Performance of Singleton Class Instance Method vs.

2019-03-16 18:06发布

问题:

I'm interested in objective analysis of which is more performant; calling instance methods of a singleton class or methods of a static class. I've already seen this so I'm not looking for a discussion about the difference between the two or a discussion of which is "better." I'm only interested in relative performance between the two. Thanks in advance.

-Mike

回答1:

Check this chart :)

grabbed from this article



回答2:

Unless you're calling them in a tight loop (meaning no other significant code, where the overhead of the call is significant) thousands or hundreds of thousands of times, don't worry about it. The difference is likely going to be under a microsecond, so it's not worth fretting over. Simply make the best architectural choice...

Premature optimization is the root of all evil...

Edit: To all the downvoters, here's a blog post that I wrote that describes why performance comparisons like this are all but useless.



回答3:

Before you can call the instance method of a singleton pattern object, you need to get the instance first, which requires a static method call:

SomeClass::getInstance()->myMethod();
// versus
SomeClass::myMethod();

So the first time you need access to that object in a function, you need to make a static method call first.
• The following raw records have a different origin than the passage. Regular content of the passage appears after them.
-- ==== Sys2Proof/Machine/Ops.lean ====
section
/-! DEFINITION. The named operations the meanings are built from: writes of State's fields, the pulse step, frame
resolution, and the emission of bytes. There is no operation for taking or leaving an exception: "The block has no
trap entry, trap return, vector, saved state, nesting or delegation, because it has no traps" (60_exceptions.md
R181). There is none over memory: the block has none (20_memory.md R50). -/

namespace Sys2Proof.Machine

/-- What a step of this model answers. -/
abbrev Answer := Host.Outcome State Fault Refusal

/-! ## Writes of State's fields -/

/-- `S <- d`: the decoder's registers. -/
def State.setDecoder (s : State) (d : DecoderState) : State := { s with ds := some d }

/-- The value the event returns to its caller (00_scope.md R10, R14 `return`). -/
def State.setResult (s : State) (r : Result) : State := { s with result := r }

/-- `emit(xs)` (00_scope.md R14): appends `xs` to the transport output stream, in order. -/
def State.emit (s : State) (xs : List Byte) : State := { s with tx := s.tx ++ xs }

/-- `busy <- false` (44_initialize.md R162), and no POLL reply is pending. -/
def State.clearPort (s : State) : State :=
  { s with port := { s.port with emission := none, pollReply := none } }

/-- An input takes effect with the clock input `now` (30_encoding.md R69). -/
def State.atTime (s : State) (now : Time) : State := { s with now := now }

/-- Every event other than INIT is refused while the model holds no `DecoderState` (10_state.md R40,
60_exceptions.md R175); after INIT it runs on the decoder state `d`. -/
def State.withDecoder (s : State) (k : DecoderState → Answer) : Answer :=
  match s.ds with
  | none => .refused .beforeInit
  | some d => k d

/-! ## The pulse step (40_pulse.md R100) -/

/-- `pulse(b, now)` in R100's order: count, carry (tested after the increment), shift, timestamp. -/
def DecoderState.pulse (b : Bool) (now : Time) (d : DecoderState) : DecoderState :=
  let count := d.bitCount + 1
  let high := if count.toNat > 31 then (d.highBits <<< 1) ||| lowTop d else d.highBits
  { d with
    bitCount := count
    highBits := high
    lowBits := (d.lowBits ||| lineBit b) <<< 1
    lastPulseTime := now }

/-! ## Frame resolution (41_resolution.md R110 to R119) -/

/-- The outcomes of POLL (00_scope.md R15, 41_resolution.md R119). -/
inductive PollOutcome where
  | pending
  | ok26
  | ok34
  | noise
  | parityFail
deriving DecidableEq, Repr

/-- R119: `available` is true for OK26 and OK34 only. -/
def PollOutcome.available : PollOutcome → Bool
  | .ok26 => true
  | .ok34 => true
  | .pending => false
  | .noise => false
  | .parityFail => false

/-- `elapsed = (now - last_pulse_time) mod 2^32` (41_resolution.md R112). -/
def elapsed (now last : Time) : Time := now - last

/-- The 26-bit branch (R113). -/
def resolve26 (p : Params) (d : DecoderState) : DecoderState × PollOutcome :=
  if p.validateParity && p.parity26 && !parity26Ok (frame26 d) then
    (d, .parityFail)
  else
    ({ d with decodedCode := code26 d, decodedWidth := .w26 }, .ok26)

/-- The 34-bit branch (R114). -/
def resolve34 (p : Params) (d : DecoderState) : DecoderState × PollOutcome :=
  if p.validateParity && !parity34Ok (leading34 d) (code34 d) (trailing34 d) then
    (d, .parityFail)
  else
    ({ d with decodedCode := code34 d, decodedWidth := .w34 }, .ok34)

/-- The noise branch (R115): `last_pulse_time <- now`. -/
def resolveNoise (now : Time) (d : DecoderState) : DecoderState × PollOutcome :=
  ({ d with lastPulseTime := now }, .noise)

/-- Every resolution ends by clearing the accumulators (R111). -/
def DecoderState.clear (d : DecoderState) : DecoderState :=
  { d with bitCount := 0, lowBits := 0, highBits := 0 }

/-- POLL on the decoder state, in the order of R110 and R179: the silence test, the width, the parity. -/
def DecoderState.poll (p : Params) (now : Time) (d : DecoderState) : DecoderState × PollOutcome :=
  if (elapsed now d.lastPulseTime).toNat ≤ Config.silenceMs then
    (d, .pending)
  else
    let r :=
      if d.bitCount = 26 then resolve26 p d
      else if d.bitCount = 34 then resolve34 p d
      else resolveNoise now d
    (r.1.clear, r.2)

end Sys2Proof.Machine
end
Because function calls are never free, you are probably better off making the method static.



回答4:

In previous tests that I've done, I've found that calling static methods is faster than calling instance methods, and fractionally more memory efficient.... but the singleton shouldn't be dismissed purely for those reasons.



回答5:

I'm a bit late to this conversation, but having just found the question I figured I would toss my thoughts into the ring for my first post to SO.

As a quick experiment (after reading the article linked by zolex) I added a third test case to the article's benchmarks:

$inst = TestSingleton::getInstance();  
for($i=0;$i<$runs;$i++) $inst->test();

The results weren't 100% consistent of course, but I found that most times when running 500,000 calls through all three methods, the above method was running anywhere from 2-3 seconds faster than either of the other two.

Though I always cringe when I see the 'premature optimization' quote given, in this case I think it hits the nail on the head. The performance difference is minimal at best, and is usually in favor of the more sane singleton usage.